* _EXERCISE BRIEF_: Which of the lines below hold the word "releases"? Pull each of them out.

* _DATA RECORDS_:
↓
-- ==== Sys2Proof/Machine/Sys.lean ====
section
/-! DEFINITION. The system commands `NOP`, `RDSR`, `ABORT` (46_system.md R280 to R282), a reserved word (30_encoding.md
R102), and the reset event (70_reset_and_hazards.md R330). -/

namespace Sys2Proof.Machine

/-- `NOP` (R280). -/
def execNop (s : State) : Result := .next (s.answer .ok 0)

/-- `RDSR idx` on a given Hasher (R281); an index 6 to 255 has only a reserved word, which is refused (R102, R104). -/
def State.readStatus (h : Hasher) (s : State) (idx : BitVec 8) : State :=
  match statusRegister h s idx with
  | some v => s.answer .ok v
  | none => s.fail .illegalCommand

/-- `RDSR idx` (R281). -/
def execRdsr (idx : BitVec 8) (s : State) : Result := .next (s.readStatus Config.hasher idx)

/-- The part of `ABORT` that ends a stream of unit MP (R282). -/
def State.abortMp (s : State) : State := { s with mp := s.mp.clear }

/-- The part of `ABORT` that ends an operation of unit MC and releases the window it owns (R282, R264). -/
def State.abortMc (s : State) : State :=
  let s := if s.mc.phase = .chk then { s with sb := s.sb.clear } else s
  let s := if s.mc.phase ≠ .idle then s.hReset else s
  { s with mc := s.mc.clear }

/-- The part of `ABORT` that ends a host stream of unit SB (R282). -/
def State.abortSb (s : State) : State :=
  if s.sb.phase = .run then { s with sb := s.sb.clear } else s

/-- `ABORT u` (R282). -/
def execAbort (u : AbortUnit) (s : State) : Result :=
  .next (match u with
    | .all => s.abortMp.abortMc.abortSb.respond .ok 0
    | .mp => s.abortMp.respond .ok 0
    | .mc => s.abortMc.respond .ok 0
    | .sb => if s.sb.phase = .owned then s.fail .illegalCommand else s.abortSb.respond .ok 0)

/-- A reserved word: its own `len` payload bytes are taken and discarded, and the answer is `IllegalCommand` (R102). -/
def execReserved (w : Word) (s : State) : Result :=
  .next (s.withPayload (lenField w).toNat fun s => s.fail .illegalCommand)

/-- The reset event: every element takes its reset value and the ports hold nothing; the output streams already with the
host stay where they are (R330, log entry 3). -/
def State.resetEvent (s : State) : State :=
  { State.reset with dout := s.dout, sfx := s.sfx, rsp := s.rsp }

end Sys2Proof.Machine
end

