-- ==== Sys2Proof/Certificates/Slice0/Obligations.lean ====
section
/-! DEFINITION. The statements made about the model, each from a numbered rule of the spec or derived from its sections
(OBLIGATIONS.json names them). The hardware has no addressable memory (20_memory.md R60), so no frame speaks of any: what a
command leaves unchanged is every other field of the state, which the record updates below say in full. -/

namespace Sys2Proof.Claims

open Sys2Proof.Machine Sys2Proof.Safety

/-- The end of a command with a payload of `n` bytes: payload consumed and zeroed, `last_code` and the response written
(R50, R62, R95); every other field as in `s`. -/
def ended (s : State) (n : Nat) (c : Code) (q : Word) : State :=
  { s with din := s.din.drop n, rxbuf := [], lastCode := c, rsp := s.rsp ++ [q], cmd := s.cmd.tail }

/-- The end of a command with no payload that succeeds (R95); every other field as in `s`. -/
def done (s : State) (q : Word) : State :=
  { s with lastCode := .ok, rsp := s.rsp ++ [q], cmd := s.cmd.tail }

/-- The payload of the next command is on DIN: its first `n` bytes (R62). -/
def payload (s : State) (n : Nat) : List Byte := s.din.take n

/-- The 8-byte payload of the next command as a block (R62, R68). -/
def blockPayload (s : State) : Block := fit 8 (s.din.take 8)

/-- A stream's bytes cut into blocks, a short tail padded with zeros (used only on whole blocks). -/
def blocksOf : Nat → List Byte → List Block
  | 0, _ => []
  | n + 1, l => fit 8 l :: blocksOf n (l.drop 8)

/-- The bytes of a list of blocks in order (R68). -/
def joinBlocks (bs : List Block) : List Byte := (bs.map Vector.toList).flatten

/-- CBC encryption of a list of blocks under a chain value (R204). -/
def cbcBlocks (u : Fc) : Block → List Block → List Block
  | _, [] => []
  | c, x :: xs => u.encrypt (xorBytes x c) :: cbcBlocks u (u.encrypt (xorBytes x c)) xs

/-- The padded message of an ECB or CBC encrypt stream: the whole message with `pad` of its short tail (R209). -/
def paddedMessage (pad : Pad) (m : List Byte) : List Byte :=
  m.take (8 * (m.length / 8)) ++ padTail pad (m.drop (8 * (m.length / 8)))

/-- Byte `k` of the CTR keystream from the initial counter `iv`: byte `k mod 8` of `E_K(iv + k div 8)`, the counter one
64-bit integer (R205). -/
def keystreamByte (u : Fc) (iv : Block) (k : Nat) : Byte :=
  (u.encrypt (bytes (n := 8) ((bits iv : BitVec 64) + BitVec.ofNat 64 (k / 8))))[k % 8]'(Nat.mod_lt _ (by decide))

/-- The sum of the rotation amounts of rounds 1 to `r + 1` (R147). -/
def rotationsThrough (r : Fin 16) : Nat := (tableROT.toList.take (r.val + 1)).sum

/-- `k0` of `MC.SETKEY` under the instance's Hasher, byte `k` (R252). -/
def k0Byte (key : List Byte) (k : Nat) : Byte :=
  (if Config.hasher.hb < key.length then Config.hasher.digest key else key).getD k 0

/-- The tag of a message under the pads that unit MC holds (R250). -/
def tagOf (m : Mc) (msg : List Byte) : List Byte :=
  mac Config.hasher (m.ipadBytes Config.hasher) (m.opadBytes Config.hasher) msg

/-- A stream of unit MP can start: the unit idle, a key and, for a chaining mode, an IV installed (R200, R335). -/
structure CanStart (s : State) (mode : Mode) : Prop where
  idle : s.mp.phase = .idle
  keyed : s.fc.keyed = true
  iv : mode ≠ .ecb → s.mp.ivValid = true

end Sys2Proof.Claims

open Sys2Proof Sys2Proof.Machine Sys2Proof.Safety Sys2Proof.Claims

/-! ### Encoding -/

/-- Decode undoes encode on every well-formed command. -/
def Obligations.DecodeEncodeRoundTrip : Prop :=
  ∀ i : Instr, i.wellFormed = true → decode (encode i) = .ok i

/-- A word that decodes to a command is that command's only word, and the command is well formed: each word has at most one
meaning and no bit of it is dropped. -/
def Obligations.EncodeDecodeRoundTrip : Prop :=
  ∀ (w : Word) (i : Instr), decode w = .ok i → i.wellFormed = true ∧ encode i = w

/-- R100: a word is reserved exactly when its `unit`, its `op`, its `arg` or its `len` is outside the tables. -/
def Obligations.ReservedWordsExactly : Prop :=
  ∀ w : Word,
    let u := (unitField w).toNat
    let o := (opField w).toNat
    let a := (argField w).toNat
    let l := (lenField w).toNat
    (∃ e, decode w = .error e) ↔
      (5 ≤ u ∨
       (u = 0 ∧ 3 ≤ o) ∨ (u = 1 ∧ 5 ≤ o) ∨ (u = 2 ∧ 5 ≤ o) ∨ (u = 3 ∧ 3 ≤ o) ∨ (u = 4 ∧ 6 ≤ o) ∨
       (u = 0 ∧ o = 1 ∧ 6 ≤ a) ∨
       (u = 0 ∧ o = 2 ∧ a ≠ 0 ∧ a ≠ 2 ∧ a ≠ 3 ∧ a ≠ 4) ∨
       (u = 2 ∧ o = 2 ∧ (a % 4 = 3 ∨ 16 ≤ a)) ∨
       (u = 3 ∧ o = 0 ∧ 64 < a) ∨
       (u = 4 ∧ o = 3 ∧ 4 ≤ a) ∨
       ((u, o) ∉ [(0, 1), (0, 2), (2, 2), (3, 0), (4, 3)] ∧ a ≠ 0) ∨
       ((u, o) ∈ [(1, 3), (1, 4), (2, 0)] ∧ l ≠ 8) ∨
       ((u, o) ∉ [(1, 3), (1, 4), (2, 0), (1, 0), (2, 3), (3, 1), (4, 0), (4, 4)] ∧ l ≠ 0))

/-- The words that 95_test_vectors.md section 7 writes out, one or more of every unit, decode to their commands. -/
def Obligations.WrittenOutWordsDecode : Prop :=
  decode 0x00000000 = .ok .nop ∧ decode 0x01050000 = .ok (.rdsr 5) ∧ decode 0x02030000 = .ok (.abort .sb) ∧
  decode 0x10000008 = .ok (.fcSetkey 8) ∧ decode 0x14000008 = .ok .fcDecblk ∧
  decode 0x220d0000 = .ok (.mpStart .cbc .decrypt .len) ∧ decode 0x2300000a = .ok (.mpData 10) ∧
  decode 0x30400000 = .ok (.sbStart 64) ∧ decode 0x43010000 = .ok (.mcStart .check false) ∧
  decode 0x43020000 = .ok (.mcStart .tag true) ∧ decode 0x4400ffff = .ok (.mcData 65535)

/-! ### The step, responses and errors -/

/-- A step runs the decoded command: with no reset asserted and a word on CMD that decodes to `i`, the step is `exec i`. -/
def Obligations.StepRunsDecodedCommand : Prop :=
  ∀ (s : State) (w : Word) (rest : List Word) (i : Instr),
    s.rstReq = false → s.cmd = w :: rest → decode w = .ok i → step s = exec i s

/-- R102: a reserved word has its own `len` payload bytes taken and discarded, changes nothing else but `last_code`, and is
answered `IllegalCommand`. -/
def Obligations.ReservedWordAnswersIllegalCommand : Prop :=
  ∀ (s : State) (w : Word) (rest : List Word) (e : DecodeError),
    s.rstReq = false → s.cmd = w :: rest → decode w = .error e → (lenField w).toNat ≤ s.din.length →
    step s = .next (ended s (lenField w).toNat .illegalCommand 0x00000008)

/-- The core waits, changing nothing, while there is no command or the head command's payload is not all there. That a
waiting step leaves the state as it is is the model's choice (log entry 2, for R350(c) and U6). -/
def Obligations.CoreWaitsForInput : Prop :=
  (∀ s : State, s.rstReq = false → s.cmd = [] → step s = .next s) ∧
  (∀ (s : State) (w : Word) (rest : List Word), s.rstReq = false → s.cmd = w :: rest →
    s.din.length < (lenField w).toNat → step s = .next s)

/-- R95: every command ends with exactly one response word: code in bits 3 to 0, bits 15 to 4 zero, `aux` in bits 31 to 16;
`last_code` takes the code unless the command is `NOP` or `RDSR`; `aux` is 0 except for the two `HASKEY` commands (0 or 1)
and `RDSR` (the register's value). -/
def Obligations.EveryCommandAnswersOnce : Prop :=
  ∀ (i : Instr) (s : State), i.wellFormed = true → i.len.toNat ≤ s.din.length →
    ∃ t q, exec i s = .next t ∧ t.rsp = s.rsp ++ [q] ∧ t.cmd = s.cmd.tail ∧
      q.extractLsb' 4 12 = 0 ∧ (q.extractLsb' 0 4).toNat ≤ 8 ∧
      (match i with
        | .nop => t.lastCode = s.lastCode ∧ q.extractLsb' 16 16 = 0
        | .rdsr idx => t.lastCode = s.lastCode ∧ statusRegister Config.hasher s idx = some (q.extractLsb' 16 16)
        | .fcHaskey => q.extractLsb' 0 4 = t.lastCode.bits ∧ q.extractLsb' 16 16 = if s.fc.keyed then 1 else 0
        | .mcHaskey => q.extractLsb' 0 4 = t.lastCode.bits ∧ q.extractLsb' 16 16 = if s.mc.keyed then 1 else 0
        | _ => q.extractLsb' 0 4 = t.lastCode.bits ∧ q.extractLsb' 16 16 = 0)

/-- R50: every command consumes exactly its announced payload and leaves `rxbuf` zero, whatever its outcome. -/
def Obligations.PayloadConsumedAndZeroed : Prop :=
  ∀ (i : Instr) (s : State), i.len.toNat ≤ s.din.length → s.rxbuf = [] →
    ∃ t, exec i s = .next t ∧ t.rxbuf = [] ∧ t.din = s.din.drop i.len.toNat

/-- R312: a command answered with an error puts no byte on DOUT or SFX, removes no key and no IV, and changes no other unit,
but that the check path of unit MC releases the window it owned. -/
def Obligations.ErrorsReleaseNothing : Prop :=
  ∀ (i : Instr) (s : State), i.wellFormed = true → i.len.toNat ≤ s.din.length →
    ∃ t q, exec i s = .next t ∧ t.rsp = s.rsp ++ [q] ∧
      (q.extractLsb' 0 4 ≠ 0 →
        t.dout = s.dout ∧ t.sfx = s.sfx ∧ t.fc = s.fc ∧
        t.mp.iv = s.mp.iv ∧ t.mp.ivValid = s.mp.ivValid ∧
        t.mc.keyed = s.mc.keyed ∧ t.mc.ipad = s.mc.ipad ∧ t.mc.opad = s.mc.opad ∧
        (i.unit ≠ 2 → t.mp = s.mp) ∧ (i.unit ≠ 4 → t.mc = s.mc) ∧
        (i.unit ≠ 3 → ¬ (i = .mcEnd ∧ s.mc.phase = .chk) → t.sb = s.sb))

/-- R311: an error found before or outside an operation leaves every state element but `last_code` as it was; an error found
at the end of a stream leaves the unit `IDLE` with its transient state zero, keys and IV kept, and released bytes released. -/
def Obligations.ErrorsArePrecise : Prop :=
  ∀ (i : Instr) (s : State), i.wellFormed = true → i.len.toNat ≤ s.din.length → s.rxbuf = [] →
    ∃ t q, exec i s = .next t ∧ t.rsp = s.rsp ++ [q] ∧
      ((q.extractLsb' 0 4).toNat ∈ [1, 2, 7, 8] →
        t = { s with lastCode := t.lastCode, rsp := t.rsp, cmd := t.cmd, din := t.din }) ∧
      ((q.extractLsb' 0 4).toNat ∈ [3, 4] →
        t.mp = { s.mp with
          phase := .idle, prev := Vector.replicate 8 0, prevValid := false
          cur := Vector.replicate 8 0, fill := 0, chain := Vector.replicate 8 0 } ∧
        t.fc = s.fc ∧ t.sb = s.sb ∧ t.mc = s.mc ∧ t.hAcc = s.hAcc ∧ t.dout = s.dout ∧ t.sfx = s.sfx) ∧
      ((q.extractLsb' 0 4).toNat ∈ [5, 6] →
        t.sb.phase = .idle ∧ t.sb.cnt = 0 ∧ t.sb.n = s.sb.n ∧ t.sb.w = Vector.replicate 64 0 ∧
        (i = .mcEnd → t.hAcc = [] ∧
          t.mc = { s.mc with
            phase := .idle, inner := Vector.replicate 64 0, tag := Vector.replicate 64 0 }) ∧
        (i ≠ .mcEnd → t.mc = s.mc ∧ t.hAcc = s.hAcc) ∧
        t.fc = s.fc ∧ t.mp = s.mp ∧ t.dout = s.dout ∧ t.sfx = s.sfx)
↑
↓
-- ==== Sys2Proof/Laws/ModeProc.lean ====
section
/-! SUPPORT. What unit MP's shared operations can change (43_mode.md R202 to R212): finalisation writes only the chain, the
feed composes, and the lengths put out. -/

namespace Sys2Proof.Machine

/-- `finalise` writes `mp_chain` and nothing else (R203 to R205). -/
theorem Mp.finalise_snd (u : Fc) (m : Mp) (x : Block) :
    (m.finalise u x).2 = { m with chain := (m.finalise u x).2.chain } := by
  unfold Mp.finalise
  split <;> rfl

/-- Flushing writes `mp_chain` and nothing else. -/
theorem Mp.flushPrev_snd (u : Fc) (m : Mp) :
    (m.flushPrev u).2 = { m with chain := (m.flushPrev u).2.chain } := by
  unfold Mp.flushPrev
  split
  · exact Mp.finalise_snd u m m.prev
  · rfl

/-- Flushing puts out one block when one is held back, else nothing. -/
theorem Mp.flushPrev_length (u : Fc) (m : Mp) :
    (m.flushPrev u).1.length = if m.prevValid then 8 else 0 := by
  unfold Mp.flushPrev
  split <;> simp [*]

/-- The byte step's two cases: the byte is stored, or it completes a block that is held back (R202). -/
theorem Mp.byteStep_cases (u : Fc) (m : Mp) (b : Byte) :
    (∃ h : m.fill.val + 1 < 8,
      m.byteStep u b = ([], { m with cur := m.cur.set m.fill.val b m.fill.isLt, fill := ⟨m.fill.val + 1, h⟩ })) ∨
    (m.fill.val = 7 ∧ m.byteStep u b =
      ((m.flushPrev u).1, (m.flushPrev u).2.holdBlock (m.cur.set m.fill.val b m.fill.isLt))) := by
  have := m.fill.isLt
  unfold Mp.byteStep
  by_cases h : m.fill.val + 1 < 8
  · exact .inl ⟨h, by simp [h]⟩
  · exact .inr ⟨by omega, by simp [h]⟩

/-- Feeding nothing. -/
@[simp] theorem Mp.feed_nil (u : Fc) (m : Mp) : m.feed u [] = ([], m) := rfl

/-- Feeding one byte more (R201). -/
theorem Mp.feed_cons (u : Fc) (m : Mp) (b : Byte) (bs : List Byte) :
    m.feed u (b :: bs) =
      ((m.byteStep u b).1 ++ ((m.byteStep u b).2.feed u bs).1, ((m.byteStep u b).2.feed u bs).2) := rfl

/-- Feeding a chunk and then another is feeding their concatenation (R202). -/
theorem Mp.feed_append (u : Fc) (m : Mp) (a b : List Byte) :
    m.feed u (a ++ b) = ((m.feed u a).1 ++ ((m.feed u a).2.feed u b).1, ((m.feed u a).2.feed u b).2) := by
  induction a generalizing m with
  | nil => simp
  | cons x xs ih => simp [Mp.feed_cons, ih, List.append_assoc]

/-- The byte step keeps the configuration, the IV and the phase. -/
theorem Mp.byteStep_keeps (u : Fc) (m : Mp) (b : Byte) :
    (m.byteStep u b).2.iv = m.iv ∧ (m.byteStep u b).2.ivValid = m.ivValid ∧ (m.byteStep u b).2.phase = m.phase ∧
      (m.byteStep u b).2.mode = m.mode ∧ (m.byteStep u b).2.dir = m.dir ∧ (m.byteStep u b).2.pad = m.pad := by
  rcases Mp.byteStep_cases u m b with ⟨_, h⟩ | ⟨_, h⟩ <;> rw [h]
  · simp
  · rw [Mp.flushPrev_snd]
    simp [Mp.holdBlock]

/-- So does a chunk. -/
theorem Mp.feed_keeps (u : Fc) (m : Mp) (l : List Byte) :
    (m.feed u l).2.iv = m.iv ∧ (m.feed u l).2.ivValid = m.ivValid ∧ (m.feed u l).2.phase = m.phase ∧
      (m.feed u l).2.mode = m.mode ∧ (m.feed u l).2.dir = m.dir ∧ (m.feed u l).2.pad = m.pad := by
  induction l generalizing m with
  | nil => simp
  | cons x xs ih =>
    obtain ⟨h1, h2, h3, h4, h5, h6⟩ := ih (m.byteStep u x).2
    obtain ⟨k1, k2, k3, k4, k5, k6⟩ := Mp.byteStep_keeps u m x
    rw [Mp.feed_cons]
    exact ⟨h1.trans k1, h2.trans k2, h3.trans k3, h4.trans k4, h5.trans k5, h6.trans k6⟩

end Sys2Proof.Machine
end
↑
* _YOUR SOLUTION_:
/-- The part of `ABORT` that ends an operation of unit MC and releases the window it owns (R282, R264). -/
but that the check path of unit MC releases the window it owned. -/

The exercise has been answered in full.